Exercise objective
After finding the line with "still there. -/" in the entries below, retype exactly each line from there through the line with "s.modPolder h fun", including that final line.

Material for this task
== == ==
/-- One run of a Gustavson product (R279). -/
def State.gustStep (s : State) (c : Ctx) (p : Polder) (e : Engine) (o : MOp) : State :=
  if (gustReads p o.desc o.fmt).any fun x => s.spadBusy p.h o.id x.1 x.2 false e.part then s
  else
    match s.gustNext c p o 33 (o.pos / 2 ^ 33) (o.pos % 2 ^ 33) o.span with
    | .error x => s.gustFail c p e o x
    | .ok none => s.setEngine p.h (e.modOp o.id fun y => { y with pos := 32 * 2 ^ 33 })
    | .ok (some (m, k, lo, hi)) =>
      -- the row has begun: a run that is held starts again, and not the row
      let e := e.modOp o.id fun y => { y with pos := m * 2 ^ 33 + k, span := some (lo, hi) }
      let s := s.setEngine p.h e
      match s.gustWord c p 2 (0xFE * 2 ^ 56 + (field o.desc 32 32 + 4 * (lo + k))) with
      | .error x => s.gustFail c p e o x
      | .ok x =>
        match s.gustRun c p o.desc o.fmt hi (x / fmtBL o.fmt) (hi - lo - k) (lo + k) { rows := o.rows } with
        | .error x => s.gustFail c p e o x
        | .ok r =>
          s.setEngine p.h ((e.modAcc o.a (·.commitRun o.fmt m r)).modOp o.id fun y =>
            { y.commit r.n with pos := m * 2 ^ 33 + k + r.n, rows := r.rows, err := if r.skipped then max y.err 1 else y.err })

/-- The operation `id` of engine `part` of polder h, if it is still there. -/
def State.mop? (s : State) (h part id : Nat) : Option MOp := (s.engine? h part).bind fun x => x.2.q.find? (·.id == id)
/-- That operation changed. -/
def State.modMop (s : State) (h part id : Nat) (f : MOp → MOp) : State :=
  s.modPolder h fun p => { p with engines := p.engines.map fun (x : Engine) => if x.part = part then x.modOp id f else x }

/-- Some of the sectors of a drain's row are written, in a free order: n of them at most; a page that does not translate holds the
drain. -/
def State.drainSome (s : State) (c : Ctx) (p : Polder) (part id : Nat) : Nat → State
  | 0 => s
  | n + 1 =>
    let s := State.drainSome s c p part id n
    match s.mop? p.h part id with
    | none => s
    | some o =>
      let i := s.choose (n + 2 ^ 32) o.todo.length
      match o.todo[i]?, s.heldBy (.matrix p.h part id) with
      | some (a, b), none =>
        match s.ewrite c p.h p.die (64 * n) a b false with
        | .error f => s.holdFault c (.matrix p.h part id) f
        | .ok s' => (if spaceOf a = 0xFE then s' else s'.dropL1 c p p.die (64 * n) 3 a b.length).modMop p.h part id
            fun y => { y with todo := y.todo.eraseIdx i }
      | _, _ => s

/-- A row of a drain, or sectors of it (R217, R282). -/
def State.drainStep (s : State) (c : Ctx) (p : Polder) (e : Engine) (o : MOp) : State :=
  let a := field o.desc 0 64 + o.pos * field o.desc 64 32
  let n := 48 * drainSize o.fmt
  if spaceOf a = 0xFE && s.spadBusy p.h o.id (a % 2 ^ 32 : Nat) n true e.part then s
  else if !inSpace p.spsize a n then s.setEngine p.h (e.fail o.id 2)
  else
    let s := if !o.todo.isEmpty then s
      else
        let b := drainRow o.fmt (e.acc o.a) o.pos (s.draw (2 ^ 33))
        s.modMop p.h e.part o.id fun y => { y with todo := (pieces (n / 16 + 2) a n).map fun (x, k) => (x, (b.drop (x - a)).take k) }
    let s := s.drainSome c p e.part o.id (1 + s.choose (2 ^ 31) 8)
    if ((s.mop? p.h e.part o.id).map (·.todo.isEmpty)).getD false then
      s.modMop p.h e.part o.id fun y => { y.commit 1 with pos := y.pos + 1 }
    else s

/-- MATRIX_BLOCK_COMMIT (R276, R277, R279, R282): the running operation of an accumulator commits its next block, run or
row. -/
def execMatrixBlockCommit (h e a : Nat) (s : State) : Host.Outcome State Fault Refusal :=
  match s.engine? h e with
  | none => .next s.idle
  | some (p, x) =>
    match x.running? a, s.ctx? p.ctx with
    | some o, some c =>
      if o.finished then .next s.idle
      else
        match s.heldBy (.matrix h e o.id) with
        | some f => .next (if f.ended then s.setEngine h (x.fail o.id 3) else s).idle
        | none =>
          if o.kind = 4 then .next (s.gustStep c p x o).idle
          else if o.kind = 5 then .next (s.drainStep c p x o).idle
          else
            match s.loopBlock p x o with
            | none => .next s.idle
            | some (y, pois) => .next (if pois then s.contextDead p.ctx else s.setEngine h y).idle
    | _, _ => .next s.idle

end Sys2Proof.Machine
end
== == ==
Task response
/-- The operation `id` of engine `part` of polder h, if it is still there. -/
def State.mop? (s : State) (h part id : Nat) : Option MOp := (s.engine? h part).bind fun x => x.2.q.find? (·.id == id)
/-- That operation changed. -/
def State.modMop (s : State) (h part id : Nat) (f : MOp → MOp) : State :=
  s.modPolder h fun p => { p with engines := p.engines.map fun (x : Engine) => if x.part = part then x.modOp id f else x }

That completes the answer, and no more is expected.